Cross-border payments company Nium has partnered with TeleDolar, the Costa Rican FinTech platform.
The collaboration, announced on Monday (Aug. 24), supports Nium’s efforts to use FinTech tools “to improve business efficiency and customer experience in Latin America, further enabling LatAm consumers and businesses to participate in the global digital economy more effectively,” the company said.
The deal with TeleDolar continues Nium’s expansion into Latin America and will allow its customers to make instant outbound payments to an expanded list of markets, including Europe, the U.K. and the U.S., among many others.

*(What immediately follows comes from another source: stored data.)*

/-- Fold this chip's Hedge and complete the fence when every result is held (R269). -/
def State.fence (s : State) (q i : Nat) : State :=
  match s.cmd? q i with
  | none => s
  | some c =>
    if c.status.isSome || !c.gat.voteFormed || c.gat.fenceGood.isSome then s
    else
      let (w, o) := s.place c
      let present := (List.range 8).filter (fun p => (c.rankAt w p).isSome)
      let hedge := c.gat.votes.filter (fun v => !v.row)
      let (c, s) :=
        if !c.gat.hedgeFolded && present.all (fun p => hedge.any (fun v => v.at_ == p)) then
          let r := foldVotes c.guardApply w hedge
          let c := { c with gat := { c.gat with hedgeFolded := true, votes := c.gat.votes ++ [r] } }
          let s := s.putCmd c
          (c, (s.rowVote c r 0 (cdiv (c.hedges - 1) 2)).rowVote c r 1 ((c.hedges - 1) / 2))
        else (c, s)
      let _ := o
      let rows := c.gat.votes.filter (·.row)
      if !allIn (0, c.hedges) (fun x => rows.any (fun v => v.at_ == x)) then s
      else
        match s.cmd? q i with
        | none => s
        | some c =>
          let good := rows.all (·.good)
          let reasons := rows.foldl (fun m v => m ||| v.reasons) 0
          let equal := rows.all (fun v => !v.mixed && v.guard == c.guardApply)
          let s := s.putCmd { c with gat := { c.gat with fenceGood := some good } }
          if good then s.goodFence q i reasons equal else s.badFence q i

/-- Form the vote and fold what is held. -/
def State.fenceOn (s : State) (q i : Nat) : State := (s.formVote q i).fence q i

/-- VOTE (R269): recorded, folded, or forwarded on the Row. A vote of a higher repeat is held, one of a lower repeat is
discarded (R245). -/
def effVote (src seq : Nat) (mc : Bool) (s : State) : State :=
  match s.heldChunk 0x11 src seq mc with
  | none => s
  | some h =>
    match s.cmdOfJob h.hdr.job with
    | none => s
    | some c =>
      if !s.passable h then s
      else
        match parseVote h.payload with
        | none => s.badPayload h c.q c.i
        | some v =>
          if c.gat.rep < v.rep && c.status.isNone then s
          else
            let s := (s.accept h).progress c.q c.i src true
            if v.rep < c.gat.rep || c.status.isSome then s
            else
              match s.cmd? c.q c.i, c.placeOf src with
              | some c, some (ws, os) =>
                let r : VoteRec := { at_ := if v.row then v.origin else os, row := v.row, good := v.good, guard := v.guard
                                     mixed := v.mixed, reasons := v.reasons }
                if c.gat.votes.any (fun x => x.row == r.row && x.at_ == r.at_) then s
                else
                  let s := s.putCmd { c with gat := { c.gat with votes := c.gat.votes ++ [r] } }
                  let w := (s.place c).1
                  let s := if v.row && decide (1 < v.hops) then
                      s.rowVote c r (if rowStep c.hedges ws 0 = w then 0 else 1) (v.hops - 1) else s
                  s.fence c.q c.i
              | _, _ => s

/-! ### Gather phases (R226, R228, R300) -/

/-- Where the plain bytes of a span that this chip owns in role p are. -/
def Cmd.gatherSource (c : Cmd) (w o p off : Nat) : PartSrc :=
  if c.type = 0x12 then .addr (c.pubAt w o p (!owCur (c.ownOf o p)) off)
  else if c.type = 0x10 then (if c.transposed then .stage else .addr (c.dst + off))
  else .addr (c.src + off)

/-- Where the output's bytes are. -/
def Cmd.outSource (c : Cmd) (off : Nat) : PartSrc := if c.transposed then .stage else .addr (c.dst + off)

“TeleDolar has been instrumental in creating a FinTech platform for consumers, SMBs, banks and financial institutions in Costa Rica to move funds overseas in a more convenient manner…” said Rohit Bammi, Nium’s global head of institutional sales, in a statement.
Juan Carlos Bedoya, CEO of TeleDolar, said that “increased mobile internet and smartphone availability, as well as the rise of next-generation businesses, have led to changes in customers’ expectations on financial services.”
“TeleDolar strives to meet the evolving needs of our clients for global wire transfers through continuous improvements and growth to our services,” he said in a statement. “We are proud and excited at the opportunity to be Nium’s first partner in Costa Rica, and look forward to offering our clients better services that are more efficient, secure and provide greater transparency.”
Earlier this month, Nium announced that its customers can now make payments through Google Pay with its company Visa cards. In addition, Nium subsidiary InstaReM is partnering with SBM Bank India to help boost remittances out of the country.
In July, InstaReM debuted BizPay in Australia, which promises to harness business card credit limits and transforms them into working capital to assist companies with paying utility bills, rent or other supplier payments, the company said.
And last fall, InstaReM introduced its digital money transfer services in Canada as a means of strengthening its North American presence. At the time, the company was operating in 40 countries, reaching 3.2 billion people in developed and developing countries with “zero-margin and low-fee” transfers.